The authors declare that they have no competing interests.

Authors’ contribution

LF carried the research project, drafted manuscript. BS participate in the design of the study and approved final manuscript. EK did the references research, and the design of the study. FB helped for the draf t of the article and the coordination of the study. All authors read and approved the final manuscript.

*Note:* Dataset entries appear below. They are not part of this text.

namespace SlotTouched
variable {s t : State}
theorem nodeState (h : SlotTouched s t) : t.nodeState = s.nodeState := by
  obtain ⟨_, _, _, ⟨_, _, _, _, _, _, rfl⟩, rfl⟩ := h; rfl
theorem address (h : SlotTouched s t) : t.address = s.address := by
  obtain ⟨_, _, _, ⟨_, _, _, _, _, _, rfl⟩, rfl⟩ := h; rfl
theorem config (h : SlotTouched s t) : t.config = s.config := by
  obtain ⟨_, _, _, ⟨_, _, _, _, _, _, rfl⟩, rfl⟩ := h; rfl
theorem elems (h : SlotTouched s t) : t.elems = s.elems := by
  obtain ⟨_, _, _, ⟨_, _, _, _, _, _, rfl⟩, rfl⟩ := h; rfl
theorem moveQueue (h : SlotTouched s t) : t.moveQueue = s.moveQueue := by
  obtain ⟨_, _, _, ⟨_, _, _, _, _, _, rfl⟩, rfl⟩ := h; rfl
theorem services (h : SlotTouched s t) : t.services = s.services := by
  obtain ⟨_, _, _, ⟨_, _, _, _, _, _, rfl⟩, rfl⟩ := h; rfl
theorem channels (h : SlotTouched s t) : t.channels = s.channels := by
  obtain ⟨_, _, _, ⟨_, _, _, _, _, _, rfl⟩, rfl⟩ := h; rfl
theorem rxQueue (h : SlotTouched s t) : t.rxQueue = s.rxQueue := by
  obtain ⟨_, _, _, ⟨_, _, _, _, _, _, rfl⟩, rfl⟩ := h; rfl
theorem quenchSensed (h : SlotTouched s t) : t.quenchSensed = s.quenchSensed := by
  obtain ⟨_, _, _, ⟨_, _, _, _, _, _, rfl⟩, rfl⟩ := h; rfl
theorem pending (h : SlotTouched s t) : t.pending = s.pending := by
  obtain ⟨_, _, _, ⟨_, _, _, _, _, _, rfl⟩, rfl⟩ := h; rfl
end SlotTouched

theorem State.setSlot_touches (s : State) (g : Gate) (sl : Slot) : SlotTouched s (s.setSlot g sl) :=
  ⟨_, s.gateOut, _, TxTouched.refl _, rfl⟩

theorem State.setGate_touches (s : State) (g : Gate) (b : Bool) : SlotTouched s (s.setGate g b) :=
  ⟨s.slots, _, _, TxTouched.refl _, rfl⟩

theorem State.slotRelease_touches (s : State) (g : Gate) (r : Reason) :
    SlotTouched s (s.slotRelease g r) :=
  (s.setSlot_touches g _).trans (.of_tx (State.enqueue_touches _ _))

theorem State.endPath_touches (s : State) (g : Gate) (r : Reason) : SlotTouched s (s.endPath g r) := by
  unfold State.endPath
  dsimp only
  split
  · exact SlotTouched.refl s
  · exact SlotTouched.refl s
  · exact s.slotRelease_touches g r
  · exact s.slotRelease_touches g r
  · exact ((s.setSlot_touches g _).trans (State.setGate_touches _ g _)).trans
      (.of_tx (State.enqueue_touches _ _))
  · exact s.setSlot_touches g _
  · split
    · exact s.setSlot_touches g _
    · exact SlotTouched.refl s

theorem State.makeStep_touches (s : State) (g : Gate) (sc : Scan) (t : Throw) :
    SlotTouched s (s.makeStep g sc t) := by
  unfold State.makeStep
  dsimp only
  split
  · exact s.setSlot_touches g _
  · exact (s.setSlot_touches g _).trans (State.setGate_touches _ g _)

theorem State.triggerHot_touches (s : State) (g : Gate) (sc : Scan) :
    SlotTouched s (s.triggerHot g sc) := by
  unfold State.triggerHot
  dsimp only
  split
  · exact s.setSlot_touches g _
  · split
    · exact SlotTouched.refl s
    · split
      · exact (s.setSlot_touches g _).trans (.of_tx (State.enqueueLast_touches _ _))
      · exact s.makeStep_touches g _ _

theorem State.trigger_touches (s : State) (g : Gate) : SlotTouched s (s.trigger g) := by
  unfold State.trigger
  split
  · exact SlotTouched.refl s
  · split
    · exact SlotTouched.refl s
    · split
      · exact s.triggerHot_touches g _
      · exact s.setSlot_touches g _
      · exact s.setSlot_touches g _
      · exact s.setSlot_touches g _
      · exact SlotTouched.refl s
      · exact SlotTouched.refl s
      · exact SlotTouched.refl s

theorem State.takePending_touches (s : State) (g : Gate) : SlotTouched s (s.takePending g) := by
  unfold State.takePending
  split
  · split
    · exact (s.setSlot_touches g _).trans (State.trigger_touches _ g)
    · exact SlotTouched.refl s
  · exact SlotTouched.refl s

theorem State.openGate_touches (s : State) (g : Gate) : SlotTouched s (s.openGate g) := by
  have h := ((s.setSlot_touches g { s.slot g with
    state := .hot, timer := none, quenchTimer := none, purpose := none }).trans
      (State.setGate_touches _ g true)).trans
        (.of_tx (State.enqueue_touches _ (.hot ⟨s.address, g⟩)))
  unfold State.openGate
  dsimp only
  split
  · exact h.trans (State.takePending_touches _ g)
  · exact h

theorem State.testReady_touches (s : State) (g : Gate) : SlotTouched s (s.testReady g) := by
  unfold State.testReady
  dsimp only
  split
  · split
    · exact s.setSlot_touches g _
    · exact s.openGate_touches g
  · exact SlotTouched.refl s

/-! ### The start of a warm restart and the receive queue -/

/-- What the start of a warm restart writes (R158, R159). -/
theorem State.beginRestart_eq (s : State) :
    ∃ q r, s.beginRestart = { s with
      nodeState := .restarting, restartDrive := true, gateOut := Vector.replicate 8 false
      slots := s.slots.map Slot.stopTimers, txQueue := q, restart := some r } := by
  obtain ⟨q, r, h, -, hr, -⟩ := State.fillTeardown_eq
    { s with
      nodeState := .restarting
      restartDrive := true
      gateOut := Vector.replicate 8 false
      slots := s.slots.map Slot.stopTimers
      restart := some
        { waiting := s.restartBreaks ++ s.restartReleases
          outstanding := s.adopted
          withdrawn := false
          sent := s.sentUnseen } }
  obtain ⟨r', rfl⟩ := Option.isSome_iff_exists.mp hr
  exact ⟨_, r', h⟩

/-- A good frame joins the back of a receive queue with room, and nothing else changes (R81). -/
theorem State.receive_of_room {s : State} (h : s.rxQueue.length < Config.rxCapacity) (rx : RxFrame) :
    s.receive rx = { s with rxQueue := s.rxQueue ++ [rx] } := by
  simp [State.receive, h]

end Sys2Proof.Machine
end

The aim of the study was to discuss the results of catheter-directed thrombolysis and complementary procedures to treat acute iliofemoral deep vein thrombosis (DVT) evaluating the safety and effectivness of an easy access such as the Great Saphenous Vein.

Methods and materials

A total of 22 consecutive patients with iliofemoral thrombosis and two patients with femoro-popliteal thrombosis on recent onset diagnosed with Ultrasound Doppler and contrast venography underwent intrathrombus drip infusion of urokinase while intravenous heparin was continued using saphenical access. Residual venous stenosis were treated in six patients by percutaneous balloon Angioplasty and stenting. All patients underwent routine venous duplex imaging at 30 days, 3 months, 6 months and every 6 months thereafter.


Complete patency of thrombosed veins was restored in 22 patients (91 %) with prompt symptomatic relief. There were no major complications in the immediate outcomes. At follow-up, two patients reported a persistant slim iliac vein stenosis, two patients had post-thrombotic syndrome, and two patients showed Deep Vein Reflux.


Local thrombolysis using saphenical access was a safe and effective approach for the treatment of acute iliofemoral deep vein thrombosis. It seems to be a valid, easy and safe alternative, reducing the risks of haematoma and venous lesions, which can be observed when using femoral, popliteal, and trans-jugular access.